Once the line with "n x).upd = s.upd := rfl" is found in the entries below, print it and each following line exactly, stopping after the line with "m x).tbase = s.tbase := rfl"; print nothing else.

[Saved data entries]
_____

/-! ### setStn -/

@[simp] theorem State.stn_setStn (s : State) (n : Station) (x : StationS) : (s.setStn n x).stn n = x := mget_mput_self _ _ _ _
theorem State.stn_setStn_ne (s : State) (n j : Station) (x : StationS) (hne : j ≠ n) : (s.setStn n x).stn j = s.stn j :=
  mget_mput_ne _ _ _ _ (fun e => hne (Fin.ext e))
@[simp] theorem State.setStn_now (s : State) (n : Station) (x : StationS) : (s.setStn n x).now = s.now := rfl
@[simp] theorem State.setStn_tbase (s : State) (n : Station) (x : StationS) : (s.setStn n x).tbase = s.tbase := rfl
@[simp] theorem State.setStn_lap (s : State) (n : Station) (x : StationS) : (s.setStn n x).lap = s.lap := rfl
@[simp] theorem State.setStn_seenNew (s : State) (n : Station) (x : StationS) : (s.setStn n x).seenNew = s.seenNew := rfl
@[simp] theorem State.setStn_seenAt (s : State) (n : Station) (x : StationS) : (s.setStn n x).seenAt = s.seenAt := rfl
@[simp] theorem State.setStn_ports (s : State) (n : Station) (x : StationS) : (s.setStn n x).ports = s.ports := rfl
@[simp] theorem State.setStn_turns (s : State) (n : Station) (x : StationS) : (s.setStn n x).turns = s.turns := rfl
@[simp] theorem State.setStn_perrNew (s : State) (n : Station) (x : StationS) : (s.setStn n x).perrNew = s.perrNew := rfl
@[simp] theorem State.setStn_regs (s : State) (n : Station) (x : StationS) : (s.setStn n x).regs = s.regs := rfl
@[simp] theorem State.setStn_threads (s : State) (n : Station) (x : StationS) : (s.setStn n x).threads = s.threads := rfl
@[simp] theorem State.setStn_barrels (s : State) (n : Station) (x : StationS) : (s.setStn n x).barrels = s.barrels := rfl
@[simp] theorem State.setStn_bells (s : State) (n : Station) (x : StationS) : (s.setStn n x).bells = s.bells := rfl
@[simp] theorem State.setStn_evmap (s : State) (n : Station) (x : StationS) : (s.setStn n x).evmap = s.evmap := rfl
@[simp] theorem State.setStn_agenda (s : State) (n : Station) (x : StationS) : (s.setStn n x).agenda = s.agenda := rfl
@[simp] theorem State.setStn_staged (s : State) (n : Station) (x : StationS) : (s.setStn n x).staged = s.staged := rfl
@[simp] theorem State.setStn_reloadUndo (s : State) (n : Station) (x : StationS) : (s.setStn n x).reloadUndo = s.reloadUndo := rfl
@[simp] theorem State.setStn_desk (s : State) (n : Station) (x : StationS) : (s.setStn n x).desk = s.desk := rfl
@[simp] theorem State.setStn_slate (s : State) (n : Station) (x : StationS) : (s.setStn n x).slate = s.slate := rfl
@[simp] theorem State.setStn_hall (s : State) (n : Station) (x : StationS) : (s.setStn n x).hall = s.hall := rfl
@[simp] theorem State.setStn_ins (s : State) (n : Station) (x : StationS) : (s.setStn n x).ins = s.ins := rfl
@[simp] theorem State.setStn_pins (s : State) (n : Station) (x : StationS) : (s.setStn n x).pins = s.pins := rfl
@[simp] theorem State.setStn_lockSeq (s : State) (n : Station) (x : StationS) : (s.setStn n x).lockSeq = s.lockSeq := rfl
@[simp] theorem State.setStn_cals (s : State) (n : Station) (x : StationS) : (s.setStn n x).cals = s.cals := rfl
@[simp] theorem State.setStn_hoists (s : State) (n : Station) (x : StationS) : (s.setStn n x).hoists = s.hoists := rfl
@[simp] theorem State.setStn_sincs (s : State) (n : Station) (x : StationS) : (s.setStn n x).sincs = s.sincs := rfl
@[simp] theorem State.setStn_timers (s : State) (n : Station) (x : StationS) : (s.setStn n x).timers = s.timers := rfl
@[simp] theorem State.setStn_units (s : State) (n : Station) (x : StationS) : (s.setStn n x).units = s.units := rfl
@[simp] theorem State.setStn_gstarts (s : State) (n : Station) (x : StationS) : (s.setStn n x).gstarts = s.gstarts := rfl
@[simp] theorem State.setStn_hostHold (s : State) (n : Station) (x : StationS) : (s.setStn n x).hostHold = s.hostHold := rfl
@[simp] theorem State.setStn_padHold (s : State) (n : Station) (x : StationS) : (s.setStn n x).padHold = s.padHold := rfl
@[simp] theorem State.setStn_strict (s : State) (n : Station) (x : StationS) : (s.setStn n x).strict = s.strict := rfl
@[simp] theorem State.setStn_cvps (s : State) (n : Station) (x : StationS) : (s.setStn n x).cvps = s.cvps := rfl
@[simp] theorem State.setStn_tripsIn (s : State) (n : Station) (x : StationS) : (s.setStn n x).tripsIn = s.tripsIn := rfl
@[simp] theorem State.setStn_tripLevel (s : State) (n : Station) (x : StationS) : (s.setStn n x).tripLevel = s.tripLevel := rfl
@[simp] theorem State.setStn_tripSeen (s : State) (n : Station) (x : StationS) : (s.setStn n x).tripSeen = s.tripSeen := rfl
@[simp] theorem State.setStn_insts (s : State) (n : Station) (x : StationS) : (s.setStn n x).insts = s.insts := rfl
@[simp] theorem State.setStn_memS (s : State) (n : Station) (x : StationS) : (s.setStn n x).memS = s.memS := rfl
@[simp] theorem State.setStn_dma (s : State) (n : Station) (x : StationS) : (s.setStn n x).dma = s.dma := rfl
@[simp] theorem State.setStn_engines (s : State) (n : Station) (x : StationS) : (s.setStn n x).engines = s.engines := rfl
@[simp] theorem State.setStn_tags (s : State) (n : Station) (x : StationS) : (s.setStn n x).tags = s.tags := rfl
@[simp] theorem State.setStn_iports (s : State) (n : Station) (x : StationS) : (s.setStn n x).iports = s.iports := rfl
@[simp] theorem State.setStn_strays (s : State) (n : Station) (x : StationS) : (s.setStn n x).strays = s.strays := rfl
@[simp] theorem State.setStn_rings (s : State) (n : Station) (x : StationS) : (s.setStn n x).rings = s.rings := rfl
@[simp] theorem State.setStn_pools (s : State) (n : Station) (x : StationS) : (s.setStn n x).pools = s.pools := rfl
@[simp] theorem State.setStn_qm (s : State) (n : Station) (x : StationS) : (s.setStn n x).qm = s.qm := rfl
@[simp] theorem State.setStn_locks (s : State) (n : Station) (x : StationS) : (s.setStn n x).locks = s.locks := rfl
@[simp] theorem State.setStn_hosts (s : State) (n : Station) (x : StationS) : (s.setStn n x).hosts = s.hosts := rfl
@[simp] theorem State.setStn_irqs (s : State) (n : Station) (x : StationS) : (s.setStn n x).irqs = s.irqs := rfl
@[simp] theorem State.setStn_hly (s : State) (n : Station) (x : StationS) : (s.setStn n x).hly = s.hly := rfl
@[simp] theorem State.setStn_upd (s : State) (n : Station) (x : StationS) : (s.setStn n x).upd = s.upd := rfl
@[simp] theorem State.setStn_drill (s : State) (n : Station) (x : StationS) : (s.setStn n x).drill = s.drill := rfl
@[simp] theorem State.setStn_sys (s : State) (n : Station) (x : StationS) : (s.setStn n x).sys = s.sys := rfl
@[simp] theorem State.setStn_free (s : State) (n : Station) (x : StationS) : (s.setStn n x).free = s.free := rfl
@[simp] theorem State.setStn_levelsHigh (s : State) (n : Station) (x : StationS) : (s.setStn n x).levelsHigh = s.levelsHigh := rfl
@[simp] theorem State.setStn_tickStage (s : State) (n : Station) (x : StationS) : (s.setStn n x).tickStage = s.tickStage := rfl
@[simp] theorem State.setStn_pending (s : State) (n : Station) (x : StationS) : (s.setStn n x).pending = s.pending := rfl

/-! ### setInst -/

@[simp] theorem State.inst_setInst (s : State) (m : MemInst) (x : InstS) : (s.setInst m x).inst m = x := mget_mput_self _ _ _ _
theorem State.inst_setInst_ne (s : State) (m j : MemInst) (x : InstS) (hne : j ≠ m) : (s.setInst m x).inst j = s.inst j :=
  mget_mput_ne _ _ _ _ (fun e => hne (Fin.ext e))
@[simp] theorem State.setInst_now (s : State) (m : MemInst) (x : InstS) : (s.setInst m x).now = s.now := rfl
@[simp] theorem State.setInst_tbase (s : State) (m : MemInst) (x : InstS) : (s.setInst m x).tbase = s.tbase := rfl
@[simp] theorem State.setInst_lap (s : State) (m : MemInst) (x : InstS) : (s.setInst m x).lap = s.lap := rfl
@[simp] theorem State.setInst_seenNew (s : State) (m : MemInst) (x : InstS) : (s.setInst m x).seenNew = s.seenNew := rfl
@[simp] theorem State.setInst_seenAt (s : State) (m : MemInst) (x : InstS) : (s.setInst m x).seenAt = s.seenAt := rfl
@[simp] theorem State.setInst_ports (s : State) (m : MemInst) (x : InstS) : (s.setInst m x).ports = s.ports := rfl
@[simp] theorem State.setInst_turns (s : State) (m : MemInst) (x : InstS) : (s.setInst m x).turns = s.turns := rfl
@[simp] theorem State.setInst_perrNew (s : State) (m : MemInst) (x : InstS) : (s.setInst m x).perrNew = s.perrNew := rfl
@[simp] theorem State.setInst_regs (s : State) (m : MemInst) (x : InstS) : (s.setInst m x).regs = s.regs := rfl
@[simp] theorem State.setInst_threads (s : State) (m : MemInst) (x : InstS) : (s.setInst m x).threads = s.threads := rfl
@[simp] theorem State.setInst_barrels (s : State) (m : MemInst) (x : InstS) : (s.setInst m x).barrels = s.barrels := rfl
@[simp] theorem State.setInst_bells (s : State) (m : MemInst) (x : InstS) : (s.setInst m x).bells = s.bells := rfl
@[simp] theorem State.setInst_evmap (s : State) (m : MemInst) (x : InstS) : (s.setInst m x).evmap = s.evmap := rfl
@[simp] theorem State.setInst_agenda (s : State) (m : MemInst) (x : InstS) : (s.setInst m x).agenda = s.agenda := rfl
@[simp] theorem State.setInst_staged (s : State) (m : MemInst) (x : InstS) : (s.setInst m x).staged = s.staged := rfl
@[simp] theorem State.setInst_reloadUndo (s : State) (m : MemInst) (x : InstS) : (s.setInst m x).reloadUndo = s.reloadUndo := rfl
@[simp] theorem State.setInst_desk (s : State) (m : MemInst) (x : InstS) : (s.setInst m x).desk = s.desk := rfl
@[simp] theorem State.setInst_slate (s : State) (m : MemInst) (x : InstS) : (s.setInst m x).slate = s.slate := rfl
@[simp] theorem State.setInst_hall (s : State) (m : MemInst) (x : InstS) : (s.setInst m x).hall = s.hall := rfl
@[simp] theorem State.setInst_ins (s : State) (m : MemInst) (x : InstS) : (s.setInst m x).ins = s.ins := rfl
@[simp] theorem State.setInst_pins (s : State) (m : MemInst) (x : InstS) : (s.setInst m x).pins = s.pins := rfl
@[simp] theorem State.setInst_lockSeq (s : State) (m : MemInst) (x : InstS) : (s.setInst m x).lockSeq = s.lockSeq := rfl
@[simp] theorem State.setInst_cals (s : State) (m : MemInst) (x : InstS) : (s.setInst m x).cals = s.cals := rfl
@[simp] theorem State.setInst_hoists (s : State) (m : MemInst) (x : InstS) : (s.setInst m x).hoists = s.hoists := rfl
@[simp] theorem State.setInst_sincs (s : State) (m : MemInst) (x : InstS) : (s.setInst m x).sincs = s.sincs := rfl
@[simp] theorem State.setInst_timers (s : State) (m : MemInst) (x : InstS) : (s.setInst m x).timers = s.timers := rfl
@[simp] theorem State.setInst_units (s : State) (m : MemInst) (x : InstS) : (s.setInst m x).units = s.units := rfl
@[simp] theorem State.setInst_gstarts (s : State) (m : MemInst) (x : InstS) : (s.setInst m x).gstarts = s.gstarts := rfl
@[simp] theorem State.setInst_hostHold (s : State) (m : MemInst) (x : InstS) : (s.setInst m x).hostHold = s.hostHold := rfl
@[simp] theorem State.setInst_padHold (s : State) (m : MemInst) (x : InstS) : (s.setInst m x).padHold = s.padHold := rfl
@[simp] theorem State.setInst_strict (s : State) (m : MemInst) (x : InstS) : (s.setInst m x).strict = s.strict := rfl
@[simp] theorem State.setInst_cvps (s : State) (m : MemInst) (x : InstS) : (s.setInst m x).cvps = s.cvps := rfl
@[simp] theorem State.setInst_tripsIn (s : State) (m : MemInst) (x : InstS) : (s.setInst m x).tripsIn = s.tripsIn := rfl
@[simp] theorem State.setInst_tripLevel (s : State) (m : MemInst) (x : InstS) : (s.setInst m x).tripLevel = s.tripLevel := rfl
@[simp] theorem State.setInst_tripSeen (s : State) (m : MemInst) (x : InstS) : (s.setInst m x).tripSeen = s.tripSeen := rfl
@[simp] theorem State.setInst_stations (s : State) (m : MemInst) (x : InstS) : (s.setInst m x).stations = s.stations := rfl
@[simp] theorem State.setInst_memS (s : State) (m : MemInst) (x : InstS) : (s.setInst m x).memS = s.memS := rfl
@[simp] theorem State.setInst_dma (s : State) (m : MemInst) (x : InstS) : (s.setInst m x).dma = s.dma := rfl
@[simp] theorem State.setInst_engines (s : State) (m : MemInst) (x : InstS) : (s.setInst m x).engines = s.engines := rfl
@[simp] theorem State.setInst_tags (s : State) (m : MemInst) (x : InstS) : (s.setInst m x).tags = s.tags := rfl
@[simp] theorem State.setInst_iports (s : State) (m : MemInst) (x : InstS) : (s.setInst m x).iports = s.iports := rfl
@[simp] theorem State.setInst_strays (s : State) (m : MemInst) (x : InstS) : (s.setInst m x).strays = s.strays := rfl
@[simp] theorem State.setInst_rings (s : State) (m : MemInst) (x : InstS) : (s.setInst m x).rings = s.rings := rfl
@[simp] theorem State.setInst_pools (s : State) (m : MemInst) (x : InstS) : (s.setInst m x).pools = s.pools := rfl
@[simp] theorem State.setInst_qm (s : State) (m : MemInst) (x : InstS) : (s.setInst m x).qm = s.qm := rfl
@[simp] theorem State.setInst_locks (s : State) (m : MemInst) (x : InstS) : (s.setInst m x).locks = s.locks := rfl
@[simp] theorem State.setInst_hosts (s : State) (m : MemInst) (x : InstS) : (s.setInst m x).hosts = s.hosts := rfl
@[simp] theorem State.setInst_irqs (s : State) (m : MemInst) (x : InstS) : (s.setInst m x).irqs = s.irqs := rfl
@[simp] theorem State.setInst_hly (s : State) (m : MemInst) (x : InstS) : (s.setInst m x).hly = s.hly := rfl
@[simp] theorem State.setInst_upd (s : State) (m : MemInst) (x : InstS) : (s.setInst m x).upd = s.upd := rfl
@[simp] theorem State.setInst_drill (s : State) (m : MemInst) (x : InstS) : (s.setInst m x).drill = s.drill := rfl
@[simp] theorem State.setInst_sys (s : State) (m : MemInst) (x : InstS) : (s.setInst m x).sys = s.sys := rfl
@[simp] theorem State.setInst_free (s : State) (m : MemInst) (x : InstS) : (s.setInst m x).free = s.free := rfl
@[simp] theorem State.setInst_levelsHigh (s : State) (m : MemInst) (x : InstS) : (s.setInst m x).levelsHigh = s.levelsHigh := rfl
@[simp] theorem State.setInst_tickStage (s : State) (m : MemInst) (x : InstS) : (s.setInst m x).tickStage = s.tickStage := rfl
@[simp] theorem State.setInst_pending (s : State) (m : MemInst) (x : InstS) : (s.setInst m x).pending = s.pending := rfl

_____

Answer area
@[simp] theorem State.setStn_upd (s : State) (n : Station) (x : StationS) : (s.setStn n x).upd = s.upd := rfl
@[simp] theorem State.setStn_drill (s : State) (n : Station) (x : StationS) : (s.setStn n x).drill = s.drill := rfl
@[simp] theorem State.setStn_sys (s : State) (n : Station) (x : StationS) : (s.setStn n x).sys = s.sys := rfl
@[simp] theorem State.setStn_free (s : State) (n : Station) (x : StationS) : (s.setStn n x).free = s.free := rfl
@[simp] theorem State.setStn_levelsHigh (s : State) (n : Station) (x : StationS) : (s.setStn n x).levelsHigh = s.levelsHigh := rfl
@[simp] theorem State.setStn_tickStage (s : State) (n : Station) (x : StationS) : (s.setStn n x).tickStage = s.tickStage := rfl
@[simp] theorem State.setStn_pending (s : State) (n : Station) (x : StationS) : (s.setStn n x).pending = s.pending := rfl

/-! ### setInst -/

@[simp] theorem State.inst_setInst (s : State) (m : MemInst) (x : InstS) : (s.setInst m x).inst m = x := mget_mput_self _ _ _ _
theorem State.inst_setInst_ne (s : State) (m j : MemInst) (x : InstS) (hne : j ≠ m) : (s.setInst m x).inst j = s.inst j :=
  mget_mput_ne _ _ _ _ (fun e => hne (Fin.ext e))
@[simp] theorem State.setInst_now (s : State) (m : MemInst) (x : InstS) : (s.setInst m x).now = s.now := rfl
@[simp] theorem State.setInst_tbase (s : State) (m : MemInst) (x : InstS) : (s.setInst m x).tbase = s.tbase := rfl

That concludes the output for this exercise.